→ **Directions**: Please return all lines from the records below that include the string "armed".

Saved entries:
- - - - - - -

/-! ### Cue commands -/

/-- LOAD_BOOK, GOTO and FIRE begin an arming and stay in flight, with an idle sequence or slot to begin from;
an index above 4095 fails FAILED_RANGE, GOTO in EMPTY and FIRE without a book fail FAILED_STATE, and FIRE on
a busy slot fails FAILED_BUSY (04, R83, R94, R98, R99). -/
def Obligations.ArmingCommandsBegin : Prop :=
  ∀ (s : State) (r : Link) (book : Link) (n : Nat), s.Ready r →
    (4095 < n → exec (.loadBook r book n) s = .next (s.outcome r .range).granted ∧
      exec (.goto r n) s = .next (s.outcome r .range).granted ∧
      exec (.fire r n) s = .next (s.outcome r .range).granted) ∧
    (n ≤ 4095 → book.win ≤ 15 → s.ce.seq = .empty → s.ce.seqArm = none → s.ce.armed = none →
      s.ce.latched = none → s.ce.fire = .idle → s.ml.slots = [] → (∀ e ∈ s.ml.inflight, e.job ≠ .seqArm) →
      exec (.loadBook r book n) s = .next (({ s with ce := { s.ce with
        book := some book, seq := .arming, seqArm := some ⟨Cue.start n, .index⟩, follow := .idle,
        pred := none } } : State).flying r 13 .seqArm).granted) ∧
    (n ≤ 4095 → s.ce.seq = .ended → s.ce.seqArm = none → s.ce.armed = none → s.ce.latched = none →
      s.ml.slots = [] → (∀ e ∈ s.ml.inflight, e.job ≠ .seqArm) →
      exec (.goto r n) s = .next (({ s with ce := { s.ce with
        seq := .arming, seqArm := some ⟨Cue.start n, .index⟩, follow := .idle,
        pred := none } } : State).flying r 14 .seqArm).granted) ∧
    (n ≤ 4095 → s.ce.seq = .empty → exec (.goto r n) s = .next (s.outcome r .state).granted) ∧
    (n ≤ 4095 → s.ce.book = none → exec (.fire r n) s = .next (s.outcome r .state).granted) ∧
    (∀ b, n ≤ 4095 → s.ce.book = some b → s.ce.fire ≠ .idle →
      exec (.fire r n) s = .next (s.outcome r .busy).granted) ∧
    (∀ b, n ≤ 4095 → s.ce.book = some b → s.ce.fire = .idle →
      exec (.fire r n) s = .next (({ s with ce := { s.ce with
        fire := .arming, fireArm := some ⟨Cue.start n, .index⟩ } } : State).flying r 18 .fireArm).granted)

/-- GO by the state it meets: in STANDBY it triggers the armed cue, in ARMING it is latched once, and while
the freeze condition holds, or the sequence has nothing to go to, it is ignored with GO_IGNORED and
FAILED_STATE. The trigger is written out for a last cue without actions; for one with two actions and a next
cue, whose first action executes and whose second is queued while the next cue arms; for one that starts a
primed voice; and for one that finds eight runs, the oldest of which is retired with CUE_OVERRUN (03, R69; 04,
R84, R86, R87, R89, R90, R91, R93, R100). -/
def Obligations.GoActsByState : Prop :=
  ∀ (s : State) (r : Link), s.Ready r →
    (∀ c, s.LastCue c → s.Reports 2 → exec (.go r) s = .next ((s.playedLast c).outcome r .ok).granted) ∧
    (∀ c k v d k2 v2 n, s.NextCue c k v d k2 v2 n → s.Reports 1 →
      exec (.go r) s = .next ((s.playedNext c k v d k2 v2 n).outcome r .ok).granted) ∧
    (∀ c v d, s.Stands c → s.Reports 2 → c.actions = [⟨0, .startVoice v d⟩] → c.primes = [⟨0, v, .primed⟩] →
      c.next = none → 1 ≤ v → v ≤ 64 → (s.voice v).st = .primed → (s.voice v).owner = .await false →
      exec (.go r) s = .next (((s.setVoice v { s.voice v with
        owner := .cue ((s.ce.runCounter + 1) % 2 ^ 32), start := .at s.ck.now, startFrom := s.ck.now + 1,
        late := false }).playedLast c).outcome r .ok).granted) ∧
    (∀ c x rest, s.ce.runs = x :: rest → rest.length = 7 → (∀ y ∈ rest, y.number ≠ x.number) →
      (∀ q ∈ s.ce.queue, q.run ≠ x.number) → s.ce.pred = none →
      ({ s with ce := { s.ce with runs := rest } } : State).LastCue c → s.Reports 3 →
      exec (.go r) s = .next (((({ s with ce := { s.ce with runs := rest } } : State).posted clsCue repCueOverrun
        (w32 x.number) (w32 x.display) (w32 0)).playedLast c).outcome r .ok).granted) ∧
    (s.frozen = false → s.ce.seq = .arming → s.ce.latched = none →
      exec (.go r) s =
        .next (({ s with ce := { s.ce with latched := some .command } } : State).outcome r .ok).granted) ∧
    (∀ why, s.Reports 1 → s.ce.armed = none →
      (s.frozen = true ∧ why = .held ∨
        s.frozen = false ∧ (s.ce.seq = .arming ∧ s.ce.latched.isSome ∧ why = .pending ∨
          s.ce.seq = .ended ∧ why = .ended ∨ s.ce.seq = .empty ∧ why = .empty ∨
          s.ce.seq = .faulted ∧ why = .faulted)) →
      exec (.go r) s = .next ((s.posted clsCue repGoIgnored (w32 0) (w32 (ignoreCode why))
        (w32 0)).outcome r .state).granted)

- - - - - - -

→ **Solution**:
    (n ≤ 4095 → book.win ≤ 15 → s.ce.seq = .empty → s.ce.seqArm = none → s.ce.armed = none →
    (n ≤ 4095 → s.ce.seq = .ended → s.ce.seqArm = none → s.ce.armed = none → s.ce.latched = none →
/-- GO by the state it meets: in STANDBY it triggers the armed cue, in ARMING it is latched once, and while
    (∀ why, s.Reports 1 → s.ce.armed = none →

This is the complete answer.